### RECORDS FOR THIS TASK:

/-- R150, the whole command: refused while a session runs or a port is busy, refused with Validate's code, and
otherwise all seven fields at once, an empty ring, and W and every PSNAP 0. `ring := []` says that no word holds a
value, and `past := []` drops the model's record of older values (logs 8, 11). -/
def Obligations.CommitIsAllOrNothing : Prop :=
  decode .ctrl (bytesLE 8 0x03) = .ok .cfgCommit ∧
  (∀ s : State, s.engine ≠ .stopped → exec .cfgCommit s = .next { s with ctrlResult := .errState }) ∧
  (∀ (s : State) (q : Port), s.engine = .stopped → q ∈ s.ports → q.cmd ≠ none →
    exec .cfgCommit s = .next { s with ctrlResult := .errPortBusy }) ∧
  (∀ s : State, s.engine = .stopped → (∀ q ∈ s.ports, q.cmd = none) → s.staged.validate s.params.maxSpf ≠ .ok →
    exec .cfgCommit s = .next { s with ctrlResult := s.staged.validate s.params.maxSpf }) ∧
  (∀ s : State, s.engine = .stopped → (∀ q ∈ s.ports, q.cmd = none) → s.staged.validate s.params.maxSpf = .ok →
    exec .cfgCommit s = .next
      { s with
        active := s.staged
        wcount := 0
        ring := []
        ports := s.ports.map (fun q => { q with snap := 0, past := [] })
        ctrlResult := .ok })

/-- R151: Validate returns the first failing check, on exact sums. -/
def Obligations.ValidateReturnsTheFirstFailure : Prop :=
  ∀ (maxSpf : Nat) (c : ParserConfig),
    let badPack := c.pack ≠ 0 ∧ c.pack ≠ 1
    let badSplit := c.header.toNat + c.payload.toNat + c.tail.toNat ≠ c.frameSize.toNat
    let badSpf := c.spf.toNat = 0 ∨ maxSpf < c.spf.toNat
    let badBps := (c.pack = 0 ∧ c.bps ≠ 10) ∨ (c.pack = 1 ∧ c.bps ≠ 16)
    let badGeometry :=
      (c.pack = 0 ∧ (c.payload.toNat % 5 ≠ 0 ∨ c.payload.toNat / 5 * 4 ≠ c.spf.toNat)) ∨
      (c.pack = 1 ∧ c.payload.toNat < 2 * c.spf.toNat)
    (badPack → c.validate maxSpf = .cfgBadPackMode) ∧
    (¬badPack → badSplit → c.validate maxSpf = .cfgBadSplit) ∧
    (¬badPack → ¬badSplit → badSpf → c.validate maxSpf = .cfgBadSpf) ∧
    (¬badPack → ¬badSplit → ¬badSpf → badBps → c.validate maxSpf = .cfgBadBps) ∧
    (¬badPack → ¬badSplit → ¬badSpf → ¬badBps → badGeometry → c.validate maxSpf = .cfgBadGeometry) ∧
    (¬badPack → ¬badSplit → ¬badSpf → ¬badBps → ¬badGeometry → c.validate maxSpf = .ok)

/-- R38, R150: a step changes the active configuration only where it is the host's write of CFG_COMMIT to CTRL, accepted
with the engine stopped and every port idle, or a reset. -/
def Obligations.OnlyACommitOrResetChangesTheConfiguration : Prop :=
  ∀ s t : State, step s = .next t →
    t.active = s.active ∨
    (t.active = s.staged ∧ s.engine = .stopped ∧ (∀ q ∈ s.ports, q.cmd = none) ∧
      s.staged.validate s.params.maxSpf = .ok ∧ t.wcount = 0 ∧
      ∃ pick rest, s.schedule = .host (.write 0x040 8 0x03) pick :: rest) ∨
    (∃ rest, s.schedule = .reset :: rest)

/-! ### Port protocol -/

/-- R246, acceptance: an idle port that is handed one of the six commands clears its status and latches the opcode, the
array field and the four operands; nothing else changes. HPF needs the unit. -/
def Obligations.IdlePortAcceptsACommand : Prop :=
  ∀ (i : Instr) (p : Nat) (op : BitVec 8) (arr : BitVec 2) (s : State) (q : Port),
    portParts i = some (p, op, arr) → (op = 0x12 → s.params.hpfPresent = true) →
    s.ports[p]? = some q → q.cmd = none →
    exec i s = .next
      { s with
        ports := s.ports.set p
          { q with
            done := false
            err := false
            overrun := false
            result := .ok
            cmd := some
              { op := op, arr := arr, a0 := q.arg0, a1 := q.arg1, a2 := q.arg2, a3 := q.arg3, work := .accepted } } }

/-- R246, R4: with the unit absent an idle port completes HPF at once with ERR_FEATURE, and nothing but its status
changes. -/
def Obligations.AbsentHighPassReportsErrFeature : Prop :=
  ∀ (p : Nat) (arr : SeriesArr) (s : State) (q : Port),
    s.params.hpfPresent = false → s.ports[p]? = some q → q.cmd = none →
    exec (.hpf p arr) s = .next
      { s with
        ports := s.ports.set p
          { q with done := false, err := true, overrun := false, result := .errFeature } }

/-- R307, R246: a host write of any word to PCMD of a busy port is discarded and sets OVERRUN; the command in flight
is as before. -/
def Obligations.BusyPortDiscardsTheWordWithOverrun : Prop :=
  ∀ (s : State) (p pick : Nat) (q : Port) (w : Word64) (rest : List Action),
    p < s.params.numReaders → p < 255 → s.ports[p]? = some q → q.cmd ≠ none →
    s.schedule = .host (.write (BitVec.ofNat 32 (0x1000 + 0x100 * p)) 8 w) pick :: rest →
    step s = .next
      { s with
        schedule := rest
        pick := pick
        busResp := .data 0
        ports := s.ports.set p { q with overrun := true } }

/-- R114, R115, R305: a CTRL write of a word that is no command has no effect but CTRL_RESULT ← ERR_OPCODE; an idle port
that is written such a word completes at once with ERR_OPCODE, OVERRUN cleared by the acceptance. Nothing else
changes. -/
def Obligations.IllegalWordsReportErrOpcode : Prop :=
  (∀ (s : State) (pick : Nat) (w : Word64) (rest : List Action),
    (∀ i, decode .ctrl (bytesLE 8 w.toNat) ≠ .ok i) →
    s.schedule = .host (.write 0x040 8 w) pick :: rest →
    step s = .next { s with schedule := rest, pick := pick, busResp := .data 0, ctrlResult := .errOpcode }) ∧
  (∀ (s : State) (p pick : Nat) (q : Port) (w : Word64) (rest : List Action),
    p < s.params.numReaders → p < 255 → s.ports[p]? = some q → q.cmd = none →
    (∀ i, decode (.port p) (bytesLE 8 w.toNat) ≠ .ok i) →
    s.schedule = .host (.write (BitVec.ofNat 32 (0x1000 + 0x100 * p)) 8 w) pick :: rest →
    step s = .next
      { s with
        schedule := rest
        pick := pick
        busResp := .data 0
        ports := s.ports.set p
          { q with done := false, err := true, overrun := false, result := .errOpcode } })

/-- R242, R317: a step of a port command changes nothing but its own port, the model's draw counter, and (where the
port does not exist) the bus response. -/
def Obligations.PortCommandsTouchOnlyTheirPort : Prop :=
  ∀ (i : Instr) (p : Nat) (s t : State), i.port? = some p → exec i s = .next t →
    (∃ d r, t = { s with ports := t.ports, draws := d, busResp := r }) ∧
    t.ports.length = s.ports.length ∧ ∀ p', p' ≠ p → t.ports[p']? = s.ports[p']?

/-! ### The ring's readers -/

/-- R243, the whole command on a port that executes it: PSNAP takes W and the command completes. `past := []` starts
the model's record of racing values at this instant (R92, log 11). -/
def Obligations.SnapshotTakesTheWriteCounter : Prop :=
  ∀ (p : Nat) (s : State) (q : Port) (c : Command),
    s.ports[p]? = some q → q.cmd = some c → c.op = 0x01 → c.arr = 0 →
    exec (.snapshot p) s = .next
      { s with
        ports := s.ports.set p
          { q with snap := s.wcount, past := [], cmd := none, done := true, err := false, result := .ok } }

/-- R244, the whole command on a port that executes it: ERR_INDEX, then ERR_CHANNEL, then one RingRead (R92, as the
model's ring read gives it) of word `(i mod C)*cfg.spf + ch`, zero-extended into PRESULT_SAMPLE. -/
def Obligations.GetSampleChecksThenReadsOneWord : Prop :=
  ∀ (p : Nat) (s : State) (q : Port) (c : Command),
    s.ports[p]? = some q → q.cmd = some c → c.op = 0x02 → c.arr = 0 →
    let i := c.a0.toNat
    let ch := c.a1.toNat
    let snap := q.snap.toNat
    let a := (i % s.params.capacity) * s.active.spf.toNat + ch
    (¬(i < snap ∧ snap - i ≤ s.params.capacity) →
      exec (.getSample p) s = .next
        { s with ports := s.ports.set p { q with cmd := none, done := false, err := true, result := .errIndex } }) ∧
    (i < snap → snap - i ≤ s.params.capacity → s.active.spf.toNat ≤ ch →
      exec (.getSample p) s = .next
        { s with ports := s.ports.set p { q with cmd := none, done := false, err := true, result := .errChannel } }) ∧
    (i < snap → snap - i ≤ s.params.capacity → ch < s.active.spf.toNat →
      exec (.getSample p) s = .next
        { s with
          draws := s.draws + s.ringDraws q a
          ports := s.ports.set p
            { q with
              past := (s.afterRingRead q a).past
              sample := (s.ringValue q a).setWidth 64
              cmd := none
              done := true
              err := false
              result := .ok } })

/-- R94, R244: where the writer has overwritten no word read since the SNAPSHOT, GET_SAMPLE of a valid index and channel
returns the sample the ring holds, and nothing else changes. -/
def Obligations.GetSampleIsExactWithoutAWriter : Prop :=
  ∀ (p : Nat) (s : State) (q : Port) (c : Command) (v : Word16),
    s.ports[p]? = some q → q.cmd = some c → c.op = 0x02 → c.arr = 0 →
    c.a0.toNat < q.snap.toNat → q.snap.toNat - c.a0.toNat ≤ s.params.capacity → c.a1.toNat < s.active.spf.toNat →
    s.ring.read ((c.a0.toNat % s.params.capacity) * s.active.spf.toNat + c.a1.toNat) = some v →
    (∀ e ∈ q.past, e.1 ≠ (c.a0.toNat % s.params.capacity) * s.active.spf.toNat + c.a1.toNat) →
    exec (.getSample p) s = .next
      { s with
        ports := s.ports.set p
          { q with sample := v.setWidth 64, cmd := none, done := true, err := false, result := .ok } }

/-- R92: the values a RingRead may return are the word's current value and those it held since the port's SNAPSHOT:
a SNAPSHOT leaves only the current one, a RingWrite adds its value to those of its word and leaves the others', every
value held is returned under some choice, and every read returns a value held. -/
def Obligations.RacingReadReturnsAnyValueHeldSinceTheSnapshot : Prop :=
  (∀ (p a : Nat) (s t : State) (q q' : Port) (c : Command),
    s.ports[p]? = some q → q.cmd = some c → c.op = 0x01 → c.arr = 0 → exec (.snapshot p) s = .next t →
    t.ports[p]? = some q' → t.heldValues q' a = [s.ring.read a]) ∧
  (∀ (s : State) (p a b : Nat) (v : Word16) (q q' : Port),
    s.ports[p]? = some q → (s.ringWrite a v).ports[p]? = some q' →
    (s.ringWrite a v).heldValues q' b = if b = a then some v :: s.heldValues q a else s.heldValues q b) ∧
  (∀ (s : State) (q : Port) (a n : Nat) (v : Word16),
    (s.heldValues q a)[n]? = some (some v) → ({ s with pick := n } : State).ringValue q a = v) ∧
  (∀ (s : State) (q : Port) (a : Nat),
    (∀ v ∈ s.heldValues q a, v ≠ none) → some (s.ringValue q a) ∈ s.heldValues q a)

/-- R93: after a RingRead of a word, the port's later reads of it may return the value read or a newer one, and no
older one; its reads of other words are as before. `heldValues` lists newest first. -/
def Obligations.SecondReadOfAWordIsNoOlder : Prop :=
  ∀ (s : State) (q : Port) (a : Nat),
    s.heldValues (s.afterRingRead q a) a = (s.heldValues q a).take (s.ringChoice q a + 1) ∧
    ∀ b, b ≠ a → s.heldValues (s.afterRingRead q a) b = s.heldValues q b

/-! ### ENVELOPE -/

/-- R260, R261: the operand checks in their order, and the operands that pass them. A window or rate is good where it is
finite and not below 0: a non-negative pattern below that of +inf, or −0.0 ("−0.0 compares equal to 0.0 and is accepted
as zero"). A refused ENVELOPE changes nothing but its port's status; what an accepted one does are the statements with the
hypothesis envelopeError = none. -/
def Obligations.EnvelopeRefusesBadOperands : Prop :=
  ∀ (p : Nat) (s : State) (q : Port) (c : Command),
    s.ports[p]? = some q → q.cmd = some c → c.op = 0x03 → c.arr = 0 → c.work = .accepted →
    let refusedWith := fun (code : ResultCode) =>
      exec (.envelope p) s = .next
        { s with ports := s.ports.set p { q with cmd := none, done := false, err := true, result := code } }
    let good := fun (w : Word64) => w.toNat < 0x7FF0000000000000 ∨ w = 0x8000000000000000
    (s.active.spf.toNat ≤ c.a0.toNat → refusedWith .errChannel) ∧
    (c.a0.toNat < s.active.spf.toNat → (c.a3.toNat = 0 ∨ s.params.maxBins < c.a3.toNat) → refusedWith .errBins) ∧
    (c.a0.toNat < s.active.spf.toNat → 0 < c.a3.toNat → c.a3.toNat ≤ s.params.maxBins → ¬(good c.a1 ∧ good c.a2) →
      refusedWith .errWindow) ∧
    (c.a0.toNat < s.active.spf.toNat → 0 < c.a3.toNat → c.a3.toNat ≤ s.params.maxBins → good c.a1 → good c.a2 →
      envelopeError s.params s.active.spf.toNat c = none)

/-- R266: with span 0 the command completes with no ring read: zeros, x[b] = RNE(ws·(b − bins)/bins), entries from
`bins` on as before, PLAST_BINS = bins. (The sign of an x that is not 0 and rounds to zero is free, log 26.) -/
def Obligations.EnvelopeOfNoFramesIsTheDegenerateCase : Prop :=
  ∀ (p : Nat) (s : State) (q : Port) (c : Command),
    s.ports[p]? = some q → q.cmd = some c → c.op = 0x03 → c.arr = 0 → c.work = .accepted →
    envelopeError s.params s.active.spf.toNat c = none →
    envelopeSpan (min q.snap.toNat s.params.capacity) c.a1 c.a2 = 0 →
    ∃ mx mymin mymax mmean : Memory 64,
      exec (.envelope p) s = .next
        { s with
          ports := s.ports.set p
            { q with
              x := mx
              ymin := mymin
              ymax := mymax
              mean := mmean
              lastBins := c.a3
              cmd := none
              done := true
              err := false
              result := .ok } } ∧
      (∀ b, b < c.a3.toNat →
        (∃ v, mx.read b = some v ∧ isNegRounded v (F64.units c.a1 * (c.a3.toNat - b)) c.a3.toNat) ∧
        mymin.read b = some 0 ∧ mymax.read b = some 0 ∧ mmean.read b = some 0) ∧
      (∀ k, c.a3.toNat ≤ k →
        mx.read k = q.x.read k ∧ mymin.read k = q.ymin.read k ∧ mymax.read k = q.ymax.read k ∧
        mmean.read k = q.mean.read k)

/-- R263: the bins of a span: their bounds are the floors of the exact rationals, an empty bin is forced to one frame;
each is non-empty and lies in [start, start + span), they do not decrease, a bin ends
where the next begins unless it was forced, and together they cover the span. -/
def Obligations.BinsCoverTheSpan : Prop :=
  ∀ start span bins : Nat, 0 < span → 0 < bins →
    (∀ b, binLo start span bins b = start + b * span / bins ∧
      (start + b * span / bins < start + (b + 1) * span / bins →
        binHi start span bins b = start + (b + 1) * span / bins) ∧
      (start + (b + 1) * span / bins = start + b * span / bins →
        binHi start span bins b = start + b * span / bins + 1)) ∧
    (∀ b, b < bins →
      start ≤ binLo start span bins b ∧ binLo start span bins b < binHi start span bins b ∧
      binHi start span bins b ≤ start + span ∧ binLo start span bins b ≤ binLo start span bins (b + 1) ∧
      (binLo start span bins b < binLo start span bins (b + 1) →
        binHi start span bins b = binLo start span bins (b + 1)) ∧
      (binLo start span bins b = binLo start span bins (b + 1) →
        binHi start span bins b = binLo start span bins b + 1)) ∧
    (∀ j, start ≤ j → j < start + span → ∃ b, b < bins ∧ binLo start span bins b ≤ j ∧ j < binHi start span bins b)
...
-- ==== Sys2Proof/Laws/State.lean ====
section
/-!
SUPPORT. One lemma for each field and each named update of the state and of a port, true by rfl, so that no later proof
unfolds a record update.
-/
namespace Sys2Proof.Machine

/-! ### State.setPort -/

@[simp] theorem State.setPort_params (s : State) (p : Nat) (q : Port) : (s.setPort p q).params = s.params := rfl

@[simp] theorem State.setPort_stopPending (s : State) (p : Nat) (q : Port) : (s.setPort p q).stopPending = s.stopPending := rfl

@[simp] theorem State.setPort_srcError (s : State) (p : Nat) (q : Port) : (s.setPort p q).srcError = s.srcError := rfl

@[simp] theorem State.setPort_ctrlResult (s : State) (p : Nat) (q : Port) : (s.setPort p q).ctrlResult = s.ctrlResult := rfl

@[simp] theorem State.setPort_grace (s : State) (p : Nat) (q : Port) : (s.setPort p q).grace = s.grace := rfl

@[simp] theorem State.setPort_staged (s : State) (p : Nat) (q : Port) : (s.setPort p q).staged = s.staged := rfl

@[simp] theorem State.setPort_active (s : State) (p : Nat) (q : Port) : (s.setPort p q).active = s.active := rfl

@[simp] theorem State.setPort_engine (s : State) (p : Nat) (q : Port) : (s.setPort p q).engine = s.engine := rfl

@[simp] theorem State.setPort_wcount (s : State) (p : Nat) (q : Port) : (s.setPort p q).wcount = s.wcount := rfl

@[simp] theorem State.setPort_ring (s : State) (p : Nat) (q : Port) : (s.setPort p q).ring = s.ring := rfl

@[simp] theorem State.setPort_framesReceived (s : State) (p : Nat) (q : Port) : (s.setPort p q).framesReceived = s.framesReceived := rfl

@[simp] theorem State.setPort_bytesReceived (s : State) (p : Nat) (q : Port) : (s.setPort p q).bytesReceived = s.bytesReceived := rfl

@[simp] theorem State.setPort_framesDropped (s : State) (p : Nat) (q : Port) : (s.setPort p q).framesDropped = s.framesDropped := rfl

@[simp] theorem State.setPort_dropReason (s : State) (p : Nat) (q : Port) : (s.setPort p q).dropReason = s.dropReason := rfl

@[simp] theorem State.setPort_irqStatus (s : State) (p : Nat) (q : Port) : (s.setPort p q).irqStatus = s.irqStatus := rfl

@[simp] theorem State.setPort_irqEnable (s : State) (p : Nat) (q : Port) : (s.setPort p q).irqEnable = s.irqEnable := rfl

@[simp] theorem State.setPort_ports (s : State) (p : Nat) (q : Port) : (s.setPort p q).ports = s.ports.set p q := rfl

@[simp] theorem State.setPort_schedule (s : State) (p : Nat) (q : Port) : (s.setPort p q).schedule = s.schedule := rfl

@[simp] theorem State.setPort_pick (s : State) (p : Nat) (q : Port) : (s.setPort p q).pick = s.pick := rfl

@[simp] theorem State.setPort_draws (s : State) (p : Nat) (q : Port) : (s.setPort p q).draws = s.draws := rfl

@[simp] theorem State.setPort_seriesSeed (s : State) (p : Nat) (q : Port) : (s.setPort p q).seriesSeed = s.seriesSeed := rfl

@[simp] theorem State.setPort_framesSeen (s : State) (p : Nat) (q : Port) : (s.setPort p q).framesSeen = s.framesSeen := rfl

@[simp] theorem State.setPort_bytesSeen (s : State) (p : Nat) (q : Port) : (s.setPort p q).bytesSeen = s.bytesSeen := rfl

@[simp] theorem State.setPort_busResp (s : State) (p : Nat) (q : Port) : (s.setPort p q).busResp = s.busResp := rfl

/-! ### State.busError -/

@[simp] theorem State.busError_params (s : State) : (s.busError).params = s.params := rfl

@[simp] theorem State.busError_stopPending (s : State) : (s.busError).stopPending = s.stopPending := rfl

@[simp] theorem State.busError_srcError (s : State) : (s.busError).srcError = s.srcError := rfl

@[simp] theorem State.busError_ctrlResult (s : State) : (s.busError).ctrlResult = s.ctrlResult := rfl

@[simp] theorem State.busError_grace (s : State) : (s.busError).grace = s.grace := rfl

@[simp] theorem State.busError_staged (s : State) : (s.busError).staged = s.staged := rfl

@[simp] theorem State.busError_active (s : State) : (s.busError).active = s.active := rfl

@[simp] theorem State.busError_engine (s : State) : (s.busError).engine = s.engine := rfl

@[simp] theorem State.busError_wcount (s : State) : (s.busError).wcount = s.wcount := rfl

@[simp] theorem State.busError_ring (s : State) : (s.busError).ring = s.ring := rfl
==
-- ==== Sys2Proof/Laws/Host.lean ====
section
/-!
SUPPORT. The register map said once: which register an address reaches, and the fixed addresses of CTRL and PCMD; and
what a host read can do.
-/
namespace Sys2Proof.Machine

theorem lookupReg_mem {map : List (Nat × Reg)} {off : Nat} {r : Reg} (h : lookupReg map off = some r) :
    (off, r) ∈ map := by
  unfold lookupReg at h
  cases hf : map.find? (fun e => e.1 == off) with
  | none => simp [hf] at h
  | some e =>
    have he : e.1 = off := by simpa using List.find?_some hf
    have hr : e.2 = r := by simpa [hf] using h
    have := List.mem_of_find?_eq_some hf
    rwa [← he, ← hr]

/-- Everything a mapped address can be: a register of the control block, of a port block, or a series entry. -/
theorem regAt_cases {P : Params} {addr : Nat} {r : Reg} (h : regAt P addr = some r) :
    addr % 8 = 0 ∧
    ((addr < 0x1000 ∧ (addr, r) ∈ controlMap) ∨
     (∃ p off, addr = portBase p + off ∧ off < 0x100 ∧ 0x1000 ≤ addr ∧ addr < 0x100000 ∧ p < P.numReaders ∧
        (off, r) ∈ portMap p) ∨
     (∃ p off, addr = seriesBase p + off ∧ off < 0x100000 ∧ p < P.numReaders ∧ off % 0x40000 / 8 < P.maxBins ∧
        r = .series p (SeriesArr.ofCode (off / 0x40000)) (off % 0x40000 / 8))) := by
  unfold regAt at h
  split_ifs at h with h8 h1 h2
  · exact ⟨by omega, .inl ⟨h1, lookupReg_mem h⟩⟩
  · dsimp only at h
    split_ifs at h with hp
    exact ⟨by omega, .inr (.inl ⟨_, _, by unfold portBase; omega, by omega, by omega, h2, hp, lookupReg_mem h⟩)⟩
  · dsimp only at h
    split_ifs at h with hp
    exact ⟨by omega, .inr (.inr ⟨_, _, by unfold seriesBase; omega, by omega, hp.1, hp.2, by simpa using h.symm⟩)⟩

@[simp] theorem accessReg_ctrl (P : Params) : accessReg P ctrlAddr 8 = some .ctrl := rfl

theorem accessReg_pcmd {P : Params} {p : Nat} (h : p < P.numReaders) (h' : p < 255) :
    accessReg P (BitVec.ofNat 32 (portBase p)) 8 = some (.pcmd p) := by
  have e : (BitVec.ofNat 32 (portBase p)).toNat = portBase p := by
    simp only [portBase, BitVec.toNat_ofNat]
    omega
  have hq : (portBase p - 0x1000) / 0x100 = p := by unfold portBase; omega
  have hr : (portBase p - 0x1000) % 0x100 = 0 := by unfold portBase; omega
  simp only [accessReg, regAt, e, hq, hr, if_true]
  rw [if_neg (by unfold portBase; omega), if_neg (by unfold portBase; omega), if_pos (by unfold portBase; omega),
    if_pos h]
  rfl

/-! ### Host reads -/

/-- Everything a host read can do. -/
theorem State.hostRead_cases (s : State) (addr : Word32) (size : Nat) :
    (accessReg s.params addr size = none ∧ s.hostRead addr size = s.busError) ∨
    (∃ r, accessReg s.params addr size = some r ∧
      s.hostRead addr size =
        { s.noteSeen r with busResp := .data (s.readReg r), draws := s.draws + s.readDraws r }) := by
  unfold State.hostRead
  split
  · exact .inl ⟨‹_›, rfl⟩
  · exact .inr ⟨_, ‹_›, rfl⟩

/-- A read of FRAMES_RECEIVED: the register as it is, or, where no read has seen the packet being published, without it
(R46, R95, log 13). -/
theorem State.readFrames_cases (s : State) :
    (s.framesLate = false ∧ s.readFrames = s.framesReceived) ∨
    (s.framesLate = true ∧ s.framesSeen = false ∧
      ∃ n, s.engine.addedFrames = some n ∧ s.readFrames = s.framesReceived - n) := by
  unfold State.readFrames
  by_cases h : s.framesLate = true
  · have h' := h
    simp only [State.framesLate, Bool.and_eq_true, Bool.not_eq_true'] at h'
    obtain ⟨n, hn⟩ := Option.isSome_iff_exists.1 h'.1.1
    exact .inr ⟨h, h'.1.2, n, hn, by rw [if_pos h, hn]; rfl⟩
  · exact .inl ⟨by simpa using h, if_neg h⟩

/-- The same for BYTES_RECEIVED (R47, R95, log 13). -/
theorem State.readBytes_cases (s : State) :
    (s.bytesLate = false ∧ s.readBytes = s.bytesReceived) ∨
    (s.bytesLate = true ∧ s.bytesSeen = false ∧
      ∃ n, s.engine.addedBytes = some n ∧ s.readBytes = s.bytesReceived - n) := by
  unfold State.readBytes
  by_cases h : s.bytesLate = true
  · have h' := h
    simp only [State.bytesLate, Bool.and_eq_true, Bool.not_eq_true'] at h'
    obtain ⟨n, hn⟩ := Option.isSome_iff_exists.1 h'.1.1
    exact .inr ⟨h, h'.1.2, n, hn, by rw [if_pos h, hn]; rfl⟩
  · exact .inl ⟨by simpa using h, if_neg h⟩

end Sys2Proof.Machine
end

### TASK DIRECTIONS:
Reproduce, exactly as they stand in the data above, the lines from the one that holds "bins)/bins), entries from" to the one that holds "(∃ v, mx.read", inclusive.

### WORKED SOLUTION:
/-- R266: with span 0 the command completes with no ring read: zeros, x[b] = RNE(ws·(b − bins)/bins), entries from
`bins` on as before, PLAST_BINS = bins. (The sign of an x that is not 0 and rounds to zero is free, log 26.) -/
def Obligations.EnvelopeOfNoFramesIsTheDegenerateCase : Prop :=
  ∀ (p : Nat) (s : State) (q : Port) (c : Command),
    s.ports[p]? = some q → q.cmd = some c → c.op = 0x03 → c.arr = 0 → c.work = .accepted →
    envelopeError s.params s.active.spf.toNat c = none →
    envelopeSpan (min q.snap.toNat s.params.capacity) c.a1 c.a2 = 0 →
    ∃ mx mymin mymax mmean : Memory 64,
      exec (.envelope p) s = .next
        { s with
          ports := s.ports.set p
            { q with
              x := mx
              ymin := mymin
              ymax := mymax
              mean := mmean
              lastBins := c.a3
              cmd := none
              done := true
              err := false
              result := .ok } } ∧
      (∀ b, b < c.a3.toNat →
        (∃ v, mx.read b = some v ∧ isNegRounded v (F64.units c.a1 * (c.a3.toNat - b)) c.a3.toNat) ∧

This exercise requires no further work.